As large diameter rigid gas permeable lens designs have developed, so have classification systems to describe these lenses. Many of these classification systems are based solely on lens size. However, these lenses could also be classified based upon their fitting characteristics: corneal lenses are supported exclusively by the cornea, and do not extend past the limbus (the junction between the cornea and the sclera). Corneoscleral lenses are supported by both cornea and sclera and extend past the limbus. Mini-scleral and scleral lenses, commonly referred to as scleral lenses, are supported exclusively by the sclera and completely vault the cornea and the limbus.
Why are the advantages of scleral lenses?
Large diameter scleral lenses offer certain advantages over corneal lenses. First, large-diameter lenses may be more comfortable than corneal lenses. The cornea is one of the most highly sensitive tissues in the body. The conjunctiva (soft, clear tissue that lies over the sclera) is much less sensitive than the cornea. Lenses that rest primarily or exclusively on the conjunctiva may induce less sensation than smaller lenses that rest upon the cornea. This is why scleral lenses are extremely comfortable.
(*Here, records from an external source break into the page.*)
-- ==== Sys2Proof/Machine/Access.lean ====
section
/-! DEFINITION. Named operations over memory: the canonical byte lists; finding and changing the objects of the state;
translation and the checks of an access (07 R104, R106, 26 R353); the view and the snapshot (08 R121 to R124); release and
acquire (R125, R126); scratchpad (07 R99, R100, 01 R25); barriers (08 R130, R131). -/
namespace Sys2Proof.Machine

/-! ## Byte lists -/

/-- The byte at an address; 0 where none is listed (log 2). -/
def Mem.get : Mem → Nat → Byte
  | [], _ => 0
  | c :: m, a => if a < c.1 then 0 else if c.1 = a then c.2 else Mem.get m a

/-- The memory with one byte changed; a zero byte leaves no entry. -/
def Mem.set : Mem → Nat → Byte → Mem
  | [], a, b => if b = 0 then [] else [(a, b)]
  | c :: m, a, b =>
    if a < c.1 then (if b = 0 then c :: m else (a, b) :: c :: m)
    else if c.1 = a then (if b = 0 then m else (a, b) :: m)
    else c :: Mem.set m a b

/-- n bytes from an address up. -/
def Mem.bytes (m : Mem) (a n : Nat) : List Byte := (List.range n).map fun i => m.get (a + i)

/-- Bytes written from an address up, in order. -/
def Mem.write (m : Mem) (a : Nat) : List Byte → Mem
  | [] => m
  | b :: bs => Mem.write (m.set a b) (a + 1) bs

/-- The memory with n bytes from an address up made zero. -/
def Mem.clear (m : Mem) (a n : Nat) : Mem := m.filter fun c => c.1 < a || a + n ≤ c.1

/-- The number that little-endian bytes stand for. -/
def leNat : List Byte → Nat
  | [] => 0
  | b :: bs => b.toNat + 256 * leNat bs

/-- The n little-endian bytes of a number. -/
def leBytes : Nat → Nat → List Byte
  | 0, _ => []
  | n + 1, v => BitVec.ofNat 8 v :: leBytes n (v / 256)

/-- The little-endian number in n bytes at an address. -/
def Mem.readLE (m : Mem) (a n : Nat) : Nat := leNat (m.bytes a n)

/-- A number written as n little-endian bytes. -/
def Mem.writeLE (m : Mem) (a n v : Nat) : Mem := m.write a (leBytes n v)

/-- Bits [hi:lo] of a number. -/
def bitsN (v hi lo : Nat) : Nat := (v / 2 ^ lo) % 2 ^ (hi + 1 - lo)

/-! ## Vectors -/

/-- Element i of a vector, or a default beyond its end. -/
def vget {α : Type} {n : Nat} (v : Vector α n) (i : Nat) (d : α) : α := if h : i < n then v[i] else d

/-- A vector with element i set, if there is one. -/
def vset {α : Type} {n : Nat} (v : Vector α n) (i : Nat) (x : α) : Vector α n := if h : i < n then v.set i x else v

/-! ## Objects of the state -/

/-- Group gid of workgroup w stands in the focus. -/
def State.focused (s : State) (w gid : Nat) : Bool := s.g.wgId == w && s.g.gid == gid

/-- Every group that the state holds. -/
def State.allGroups (s : State) : List Group := s.g :: s.groups

/-- Every workgroup that the state holds. -/
def State.allWgs (s : State) : List Workgroup := s.wg :: s.wgs

/-- Every launch that the state holds. -/
def State.allLaunches (s : State) : List Launch := s.ln :: s.launches

/-- Every core. -/
def State.allCores (s : State) : List Core := s.core :: s.cores

/-- Group gid of workgroup w, if there is one. -/
def State.findGroup (s : State) (w gid : Nat) : Option Group :=
  s.allGroups.find? fun g => g.wgId == w && g.gid == gid && g.st != .absent

/-- The workgroup with an id. -/
def State.findWg (s : State) (w : Nat) : Option Workgroup := s.allWgs.find? fun x => x.id == w && x.id != 0

/-- The launch with a LAUNCHID. -/
def State.findLaunch (s : State) (l : Nat) : Option Launch := s.allLaunches.find? fun x => x.lid == l && x.lid != 0

/-- The core with a COREID. -/
def State.findCore (s : State) (c : Nat) : Option Core := s.allCores.find? fun x => x.id == c

/-- Group gid of workgroup w changed. -/
def State.modGroup (s : State) (w gid : Nat) (f : Group → Group) : State :=
  if s.focused w gid then { s with g := f s.g }
  else { s with groups := s.groups.map fun g => if g.wgId == w && g.gid == gid then f g else g }

/-- The workgroup with an id changed. -/
def State.modWg (s : State) (w : Nat) (f : Workgroup → Workgroup) : State :=
  if s.wg.id == w then { s with wg := f s.wg }
  else { s with wgs := s.wgs.map fun x => if x.id == w then f x else x }

/-- The launch with a LAUNCHID changed. -/
def State.modLaunch (s : State) (l : Nat) (f : Launch → Launch) : State :=
  if s.ln.lid == l then { s with ln := f s.ln }
  else { s with launches := s.launches.map fun x => if x.lid == l then f x else x }

/-- The core with a COREID changed. -/
def State.modCore (s : State) (c : Nat) (f : Core → Core) : State :=
  if s.core.id == c then { s with core := f s.core }
  else { s with cores := s.cores.map fun x => if x.id == c then f x else x }

/-- Every group for which p holds changed. -/
def State.modGroups (s : State) (p : Group → Bool) (f : Group → Group) : State :=
  { s with
    g := if p s.g then f s.g else s.g
    groups := s.groups.map fun g => if p g then f g else g }

/-- The focus moved to group gid of workgroup w, with its launch and core; unchanged where there is no such group. -/
def State.focusOn (s : State) (w gid : Nat) : State :=
  if s.focused w gid && s.wg.id == w then s
  else
    match s.findGroup w gid, s.findWg w with
    | some g, some x =>
      let gs := s.allGroups.filter fun y => !(y.wgId == w && y.gid == gid) && y.st != .absent
      let ws := s.allWgs.filter fun y => y.id != w && y.id != 0
      let ls := s.allLaunches.filter fun y => y.lid != x.lid && y.lid != 0
      let cs := s.allCores.filter fun y => y.id != x.coreId
      { s with
        g := g, groups := gs, wg := x, wgs := ws
        ln := (s.findLaunch x.lid).getD Launch.absent, launches := ls
        core := (s.findCore x.coreId).getD (Core.idle x.coreId), cores := cs }
    | _, _ => s

/-- The context record of a tenant. -/
def State.ctx (s : State) (t : Nat) : Ctx := vget s.ctxs t Ctx.none

/-- The context record of a tenant changed. -/
def State.modCtx (s : State) (t : Nat) (f : Ctx → Ctx) : State :=
  { s with ctxs := vset s.ctxs t (f (s.ctx t)) }

/-- The error record of a tenant changed (24 R338). -/
def State.modErr (s : State) (t : Nat) (f : ErrRec → ErrRec) : State := s.modCtx t fun c => { c with err := f c.err }

/-- A saturating count raised by 1 (24 R338). -/
def satInc (w : Word) : Word := if w = 0xFFFFFFFF then w else w + 1

/-- The tenant of the launch in the focus. -/
def State.tenant (s : State) : Nat := s.ln.cmd.tenant

/-- HALLID of a core (01 R7). -/
def hallOf (c : Nat) : Nat := c / 8

/-! ## Translation (07 R104 to R106) -/

/-- The FIT entry of a frame. -/
def State.fitOf (s : State) (dfn : Nat) : Option FitEntry := s.fit.find? fun e => e.dfn == dfn

/-- The FIT entry of a frame changed. -/
def State.modFit (s : State) (dfn : Nat) (f : FitEntry → FitEntry) : State :=
  { s with fit := s.fit.map fun e => if e.dfn == dfn then f e else e }

/-- Device address of the page-table entry for an address at a level, in the table whose first frame is `tbl` (07
R104). -/
def pteAddr (tbl level va : Nat) : Nat :=
  tbl * 0x10000 + 8 * (if level = 2 then bitsN va 55 42 else if level = 1 then bitsN va 41 29 else bitsN va 28 16)

/-- V set and every reserved bit 0 (07 R104). -/
def pteValid (e : Nat) : Bool := e / 2 ^ 63 == 1 && bitsN e 60 28 == 0

/-- A walk of a page table from a root: data frame, write and fetch permission; none where it fails (07 R104). -/
def walkFrom (m : Mem) (root va : Nat) : Option (Nat × Bool × Bool) :=
  let e2 := m.readLE (pteAddr root 2 va) 8
  if !pteValid e2 then none
  else
    let e1 := m.readLE (pteAddr (bitsN e2 27 0) 1 va) 8
    if !pteValid e1 then none
    else
      let e0 := m.readLE (pteAddr (bitsN e1 27 0) 0 va) 8
      if !pteValid e0 then none
      else
        some (bitsN e0 27 0, e2.testBit 62 && e1.testBit 62 && e0.testBit 62,
          e2.testBit 61 && e1.testBit 61 && e0.testBit 61)

/-- A walk in the context of a tenant (07 R104); a tenant without a context translates nothing. -/
def State.walk (s : State) (t va : Nat) : Option (Nat × Bool × Bool) :=
  if (s.ctx t).valid then walkFrom s.mem (s.ctx t).root va else none

/-- How an access is answered: bytes at a device address, a frame that is absent, or a fault. -/
inductive Reach
  | ok (da : Nat)
  | absent (dfn : Nat)
  | fault (code : BitVec 8)
  deriving DecidableEq, Repr

/-- Steps 4 to 6 of 07 R106 with the owner check of 26 R353: tenant and owner, poison (24 R348, 07 R112), absence. -/
def State.frameCheck (s : State) (t : Nat) (ticket : BitVec 21) (da : Nat) : Reach :=
  match s.fitOf (da / 0x10000) with
  | none => .fault 0x15
  | some e =>
    if e.tenant ≠ t || e.table || (e.owned && e.ticket != ticket) then .fault 0x15
    else
      match e.st with
      | .poisoned => .fault (if e.integ then 0x14 else if e.ecc then 0x50 else 0x17)
      | .absent => .absent e.dfn
      | _ => .ok da

/-- Steps 2 to 6 of 07 R106 for a virtual address of a tenant. -/
def State.reachVa (s : State) (t : Nat) (ticket : BitVec 21) (va : Nat) (write : Bool) : Reach :=
  match s.walk t va with
  | none => .fault 0x10
  | some (dfn, wr, _) =>
    if write && !wr then .fault 0x11 else s.frameCheck t ticket (dfn * 0x10000 + va % 0x10000)

/-- The virtual address of an offset through a translation register (07 R106). -/
def TReg.va (t : TReg) (o : Word) : Nat := (t.base.toNat + o.toNat) % 2 ^ 56

/-- 07 R106 for one lane: through the register where it is valid and the offset below LIMIT, else by a walk; then the
checks in order. -/
def State.reach (s : State) (t : TReg) (o : Word) (size : Nat) (write : Bool) : Reach :=
  if t.va o % size ≠ 0 then .fault 0x12
  else if t.valid && decide (o.toNat < t.limit.toNat) then
    if write && !t.wr then .fault 0x11
    else s.frameCheck s.tenant s.ln.ticket (t.dfn.toNat * 0x10000 + t.base.toNat % 0x10000 + o.toNat)
  else s.reachVa s.tenant s.ln.ticket (t.va o) write

/-- The frame of an access marked accessed, and written where it was (07 R103). -/
def State.touch (s : State) (da : Nat) (write : Bool) : State :=
  s.modFit (da / 0x10000) fun e => { e with acc := true, dirty := e.dirty || write }

/-- What `TMAP` writes for a base and a length (14 R216). `fuel` bounds the frames of the run, 33 at most. After the last frame of the 56 bits
the next is that of address 0 (DESIGN CHOICE, log 98). -/
def State.tmapRun (s : State) (t : Nat) (va req : Nat) : TReg :=
  match s.walk t va with
  | none => TReg.zero
  | some (dfn, wr, _) =>
    if req = 0 then TReg.zero
    else
      ⟨true, wr, BitVec.ofNat 22 (min (extend dfn wr 33 (0x10000 - va % 0x10000)) req), BitVec.ofNat 28 dfn,
        BitVec.ofNat 56 va⟩
where
  /-- The run of consecutive frames with equal WR, in bytes from the base. -/
  extend (dfn : Nat) (wr : Bool) : Nat → Nat → Nat
    | 0, len => len
    | fuel + 1, len =>
      if len < req then
        match s.walk t ((va + len) % 2 ^ 56) with
        | some (d, w, _) => if d = dfn + (len + va % 0x10000) / 0x10000 && w == wr then extend dfn wr fuel (len + 0x10000) else len
        | none => len
      else len

/-! ## Areas of a launch (01 R17, R21, 07 R119) -/

/-- The virtual frames that n bytes meet. -/
def pagesOf (va n : Nat) : List Nat :=
  if n = 0 then [] else (List.range ((va + n - 1) / 0x10000 + 1 - va / 0x10000)).map fun i => (va / 0x10000 + i) * 0x10000

/-- The cause of a fetch of n bytes of code that the page table does not let through: a failed walk, or no fetch permission (07 R104).
What is fetched is the code as it was read at acceptance (12 R176, log 84). -/
def State.fetchBar (s : State) (va n : Nat) : Option (BitVec 8 × Nat) :=
  if (s.ctx s.tenant).valid then
    (pagesOf va n).findSome? fun p =>
      match s.walk s.tenant p with
      | none => some (0x10, max p va)
      | some (_, _, x) => if x then none else some (0x11, max p va)
  else none

/-- The areas that a descriptor names: address, bytes, and whether the device writes them. -/
def Desc.areas (d : Desc) : List (Nat × Nat × Bool) :=
  (d.resbase, 8 * d.count, true) ::
    ((if d.pageGrid then [(d.listbase, 4 * d.count, false)] else []) ++
      (if d.pageGrid then [(d.cobase, 0x4000 * d.parkrec * d.gang, true)] else []))

/-- The virtual frames of the copy-out area of a descriptor (01 R17). -/
def Desc.coPages (d : Desc) : List Nat := if d.pageGrid then pagesOf d.cobase (0x4000 * d.parkrec * d.gang) else []

/-- The placement plan of a descriptor, if it has one. -/
def Desc.planArea (d : Desc) : List (Nat × Nat × Bool) := if d.plan = 0 then [] else [(d.plan, 2 * d.count, false)]

/-- A frame is copy-out area of a page-grid launch that runs: it is pinned in tier A (01 R17). -/
def State.coPinned (s : State) (t dfn : Nat) : Bool :=
  s.allLaunches.any fun l =>
    l.lid != 0 && l.st == .running && l.cmd.tenant == t && l.desc.coPages.any fun p => (s.walk t p).map (·.1) == some dfn

/-- A frame is one of the areas of a launch that runs (01 R17, 23 R315). -/
def State.pinned (s : State) (t dfn : Nat) : Bool :=
  s.allLaunches.any fun l =>
    l.lid != 0 && l.st == .running && l.cmd.tenant == t &&
      (l.desc.areas ++ l.desc.planArea).any fun a => (pagesOf a.1 a.2.1).any fun p => (s.walk t p).map (·.1) == some dfn

/-! ## Change counts (10 R148, R150) -/

/-- The largest 64-bit number. -/
def maxCount : Nat := 0xFFFFFFFFFFFFFFFF

/-- A count raised, staying at its largest value (10 R150). -/
def satCount (c : DWord) (n : Nat) : DWord := BitVec.ofNat 64 (min maxCount (c.toNat + n))

/-- The record with an index changed. -/
def State.modTree (s : State) (i : Nat) (f : TreeRec → TreeRec) : State :=
  { s with tree := s.tree.map fun r => if r.index == i then f r else r }

/-- The count of a frame's tile raised by at least 1 (10 R148); by how much more is a free value (log 12). -/
def State.raiseTile (s : State) (dfn : Nat) : State :=
  match s.fitOf dfn with
  | none => s
  | some e =>
    if e.tile = 0 then s
    else
      { s.modTree (bitsN e.tile.toNat 23 0) (fun r => { r with count := satCount r.count (1 + Config.extraRise s.free) }) with
        free := s.free + 1 }

/-- Numbers without repeats, in order of first appearance. -/
def nub : List Nat → List Nat
  | [] => []
  | n :: ns => n :: (nub ns).filter fun m => m != n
In some patients, corneal tissue is damaged. Because scleral lenses do not touch the cornea, the cornea is bathed all day long with preservative free saline to rejuvenate the ocular surface. Scleral lenses extend under the upper and lower lids and rarely dislocate. Scleral lenses demonstrate excellent centration and stability.
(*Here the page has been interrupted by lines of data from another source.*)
/-- A group that ends retires the block it holds poisoned: its stores are published before the cell is written (01 R35). -/
def State.retireEnding (s : State) (w gid : Nat) : State :=
  if (s.findGroup w gid).any Group.holds then (s.publish w gid).retireHeld w gid true 0xFFFFFFFF else s

/-- The block of a parked record retired poisoned: its record is free, and its slot (01 R37). -/
def State.retireParked (s : State) (w r : Nat) : State :=
  match s.findWg w with
  | none => s
  | some x =>
    match (x.parked[r]?).bind id with
    | none => s
    | some p =>
      let s := s.retireBlock x.lid p.blkidx.toNat x.coreId 0 true p.pstat 0xFFFFFFFF
      let s := s.modWg w fun x => { x with parked := x.parked.set r none }
      let s := match p.slot with
        | some n => s.releaseSlot w n
        | none => s
      (s.checkEnd x.lid).checkDeadlock x.lid

/-! ## Touch traps (01 R36, R37) -/

/-- A touch trap of the slot fires on a read: it is armed, and a block holds the slot (01 R25, R36; log 7). -/
def Slot.fires (y : Slot) : Bool := y.trap && y.st == .held && y.holder.isSome

/-- The touch trap of a slot fires: it is disarmed, and other reads of the slot wait for the disposition (01 R36). -/
def State.fireTrap (s : State) (w k : Nat) : State :=
  s.modWg w fun x => x.modSlot k fun y => { y with trap := false, stalled := true }

/-- The block of a slot that a touch trap names. -/
def State.trapAt (s : State) (w k : Nat) : TSlot := ⟨w, k, ((s.findWg w).map fun x => (x.slot k).idx).getD 0⟩

/-- The slot of a touch trap while its block still stands in it. -/
def State.trapBlock (s : State) (t : TSlot) : Option Slot :=
  match s.findWg t.wgId with
  | none => none
  | some x =>
    let y := x.slot t.slot
    if y.idx == t.idx && (y.holder.isSome || y.park.isSome) then some y else none

/-- A touch trap disposed of: it stays disarmed, and the reads that waited go on. -/
def State.endTrap (s : State) (t : TSlot) : State :=
  match s.trapBlock t with
  | some _ => s.modWg t.wgId fun x => x.modSlot t.slot fun y => { y with trap := false, stalled := false }
  | none => s

/-- ZR set in a PSTAT (01 R26). -/
def zrBit {n : Nat} (p : BitVec n) : BitVec n := p ||| 0x100#n

/-- ZERO_RESUME of the block of a slot (01 R37): ZR in its PSTAT, wherever the block stands, and the trap disarmed. -/
def State.zeroResume (s : State) (t : TSlot) : State :=
  match s.trapBlock t with
  | none => s
  | some y =>
    let s := (s.endTrap t).modWg t.wgId fun x =>
      { x.modSlot t.slot (fun y => { y with pstat := zrBit y.pstat }) with
        parked := x.parked.mapIdx fun r o => if y.park == some r then o.map fun p => { p with pstat := zrBit p.pstat } else o }
    match y.holder with
    | some gid => s.modGroup t.wgId gid fun g => { g with pstat := zrBit g.pstat }
    | none => s

/-- A job goes on after a touch trap; the slot reads as zeros to it (01 R37). -/
def Job.goOn (j : Job) (t : Option TSlot) : Job :=
  { j with st := .running, zeros := j.zeros ++ t.toList.map fun t => (t.wgId, t.slot) }

/-- A sequencer goes on after its fault; the slot reads as zeros to it (11 R172, 01 R37). Its reads are as of now. -/
def State.seqGoOn (s : State) (w : Nat) (t : Option TSlot) : State :=
  match s.findWg w with
  | none => s
  | some x =>
    let s := match x.seq.job with
      | some j => s.modJob j fun j => { j with startMem := s.mem }
      | none => s
    s.modWg w fun x => { x with seq := { x.seq with
      flt := false, zeros := x.seq.zeros ++ t.toList.map fun t => (t.wgId, t.slot) } }

/-- A fault of a group stopped at the touch trap of a block ends with a disposition made elsewhere: what it stopped beside
the streams goes on and reads zeros (17 R302, 19 R307). -/
def State.goOnAt (s : State) (w : Nat) (t : TSlot) (seq : Bool) (job : Option Nat) : State :=
  let s := if seq then s.seqGoOn w (some t) else s
  match job with
  | some j => s.modJob j fun k => k.goOn (some t)
  | none => s

/-- Sequencers and jobs stopped on a block resume, whether their fault waits or is being handled (17 R302, 19 R307). -/
def State.resumeStoppers (s : State) (t : TSlot) : State :=
  let waiting := s.allGroups.flatMap fun g => (g.faults.filter fun f => f.tslot == some t).map fun f => (g.wgId, f.src == 2, f.job)
  let taken := s.allGroups.filterMap fun g => g.saved.bind fun v => if v.tslot == some t then some (g.wgId, v.seq, v.job) else none
  let s := (waiting ++ taken).foldl (fun s x => s.goOnAt x.1 t x.2.1 x.2.2) s
  s.modGroups (fun _ => true) fun g => { g with
    faults := g.faults.filter fun f => f.tslot != some t
    saved := g.saved.map fun v => if v.tslot == some t && (v.seq || v.job.isSome) then { v with seq := false, job := none, tslot := none } else v }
Who could potentially benefit from scleral lenses?
Patients with irregular corneas, patients with conditions that affect the tear film, and patients with refractive error (nearsightedness, farsightedness, astigmatism and presbyopia) who are unable to wear other forms of correction could benefit from scleral lenses.
Conditions such as keratoconus and pellucid marginal corneal degeneration cause irregularity of the cornea. Surgery (keratoplasty, refractive surgery) can also lead to corneal irregularity. If the cornea is not smooth, vision will not be easily correctable with spectacles or most soft contact lenses. Scleral lenses mask this irregularity and allow for improved vision by providing a smooth front surface.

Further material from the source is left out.